Take the entries below and print only the lines from the one with "s with pending" through the one with "s = exec c s", exactly as they stand, both ends included.

Stored items:
* * * * * * *
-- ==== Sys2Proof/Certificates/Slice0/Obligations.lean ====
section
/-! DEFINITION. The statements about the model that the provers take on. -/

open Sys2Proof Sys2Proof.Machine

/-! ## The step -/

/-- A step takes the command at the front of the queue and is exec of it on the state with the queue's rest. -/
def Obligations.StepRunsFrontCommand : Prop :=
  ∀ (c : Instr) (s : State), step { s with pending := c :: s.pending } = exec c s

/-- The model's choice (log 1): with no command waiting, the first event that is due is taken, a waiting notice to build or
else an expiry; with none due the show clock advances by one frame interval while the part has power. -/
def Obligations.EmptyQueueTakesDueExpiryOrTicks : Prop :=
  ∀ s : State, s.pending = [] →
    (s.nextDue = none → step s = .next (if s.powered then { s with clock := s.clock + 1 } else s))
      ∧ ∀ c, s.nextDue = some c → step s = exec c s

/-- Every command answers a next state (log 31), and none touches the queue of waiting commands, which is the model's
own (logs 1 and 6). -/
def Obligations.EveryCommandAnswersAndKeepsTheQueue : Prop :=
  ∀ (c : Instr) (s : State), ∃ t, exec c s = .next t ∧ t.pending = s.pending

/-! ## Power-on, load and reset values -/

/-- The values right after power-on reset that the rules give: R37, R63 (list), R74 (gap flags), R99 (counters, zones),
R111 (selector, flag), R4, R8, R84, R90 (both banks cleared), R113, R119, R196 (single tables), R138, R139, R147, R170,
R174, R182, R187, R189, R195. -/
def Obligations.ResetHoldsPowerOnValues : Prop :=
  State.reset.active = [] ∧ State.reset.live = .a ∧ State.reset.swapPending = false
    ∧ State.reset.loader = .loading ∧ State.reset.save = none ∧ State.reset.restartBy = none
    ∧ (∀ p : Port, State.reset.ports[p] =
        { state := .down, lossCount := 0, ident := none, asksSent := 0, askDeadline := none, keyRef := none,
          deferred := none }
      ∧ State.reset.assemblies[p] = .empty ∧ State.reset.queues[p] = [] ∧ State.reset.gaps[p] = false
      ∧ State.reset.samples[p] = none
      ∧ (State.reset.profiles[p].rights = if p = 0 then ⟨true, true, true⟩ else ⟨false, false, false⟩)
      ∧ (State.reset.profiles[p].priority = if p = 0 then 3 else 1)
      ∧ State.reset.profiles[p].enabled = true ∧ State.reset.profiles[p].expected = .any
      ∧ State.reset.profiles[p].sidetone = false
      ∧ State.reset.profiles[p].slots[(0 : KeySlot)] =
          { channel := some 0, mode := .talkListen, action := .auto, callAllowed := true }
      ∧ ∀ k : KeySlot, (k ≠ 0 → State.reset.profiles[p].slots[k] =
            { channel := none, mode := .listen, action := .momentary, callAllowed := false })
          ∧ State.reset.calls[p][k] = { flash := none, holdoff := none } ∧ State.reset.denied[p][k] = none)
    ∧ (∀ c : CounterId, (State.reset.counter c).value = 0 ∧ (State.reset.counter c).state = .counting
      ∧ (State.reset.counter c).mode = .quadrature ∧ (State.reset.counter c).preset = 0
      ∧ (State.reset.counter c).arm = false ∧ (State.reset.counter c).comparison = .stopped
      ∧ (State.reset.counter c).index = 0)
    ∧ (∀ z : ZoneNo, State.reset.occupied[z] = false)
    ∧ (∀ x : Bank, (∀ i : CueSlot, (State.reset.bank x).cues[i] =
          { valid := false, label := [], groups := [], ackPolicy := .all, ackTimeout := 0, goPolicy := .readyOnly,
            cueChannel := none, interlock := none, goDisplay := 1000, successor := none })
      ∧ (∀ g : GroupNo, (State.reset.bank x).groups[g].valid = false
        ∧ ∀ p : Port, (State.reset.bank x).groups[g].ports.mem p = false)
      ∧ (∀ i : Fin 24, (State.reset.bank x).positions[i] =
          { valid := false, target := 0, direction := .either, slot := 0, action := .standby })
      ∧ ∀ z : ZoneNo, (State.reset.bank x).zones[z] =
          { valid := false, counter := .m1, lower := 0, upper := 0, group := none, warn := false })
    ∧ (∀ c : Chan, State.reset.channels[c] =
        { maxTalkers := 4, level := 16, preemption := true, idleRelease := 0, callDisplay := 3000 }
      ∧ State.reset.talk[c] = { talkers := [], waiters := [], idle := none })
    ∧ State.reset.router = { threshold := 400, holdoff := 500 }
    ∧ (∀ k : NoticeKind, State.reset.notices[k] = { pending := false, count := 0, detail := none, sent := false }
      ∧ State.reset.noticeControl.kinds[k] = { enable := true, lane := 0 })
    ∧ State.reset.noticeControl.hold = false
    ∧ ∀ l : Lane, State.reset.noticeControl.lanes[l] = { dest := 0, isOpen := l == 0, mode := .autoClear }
* * * * * * *
-- Result of this exercise --
  ∀ (c : Instr) (s : State), step { s with pending := c :: s.pending } = exec c s

/-- The model's choice (log 1): with no command waiting, the first event that is due is taken, a waiting notice to build or
else an expiry; with none due the show clock advances by one frame interval while the part has power. -/
def Obligations.EmptyQueueTakesDueExpiryOrTicks : Prop :=
  ∀ s : State, s.pending = [] →
    (s.nextDue = none → step s = .next (if s.powered then { s with clock := s.clock + 1 } else s))
      ∧ ∀ c, s.nextDue = some c → step s = exec c s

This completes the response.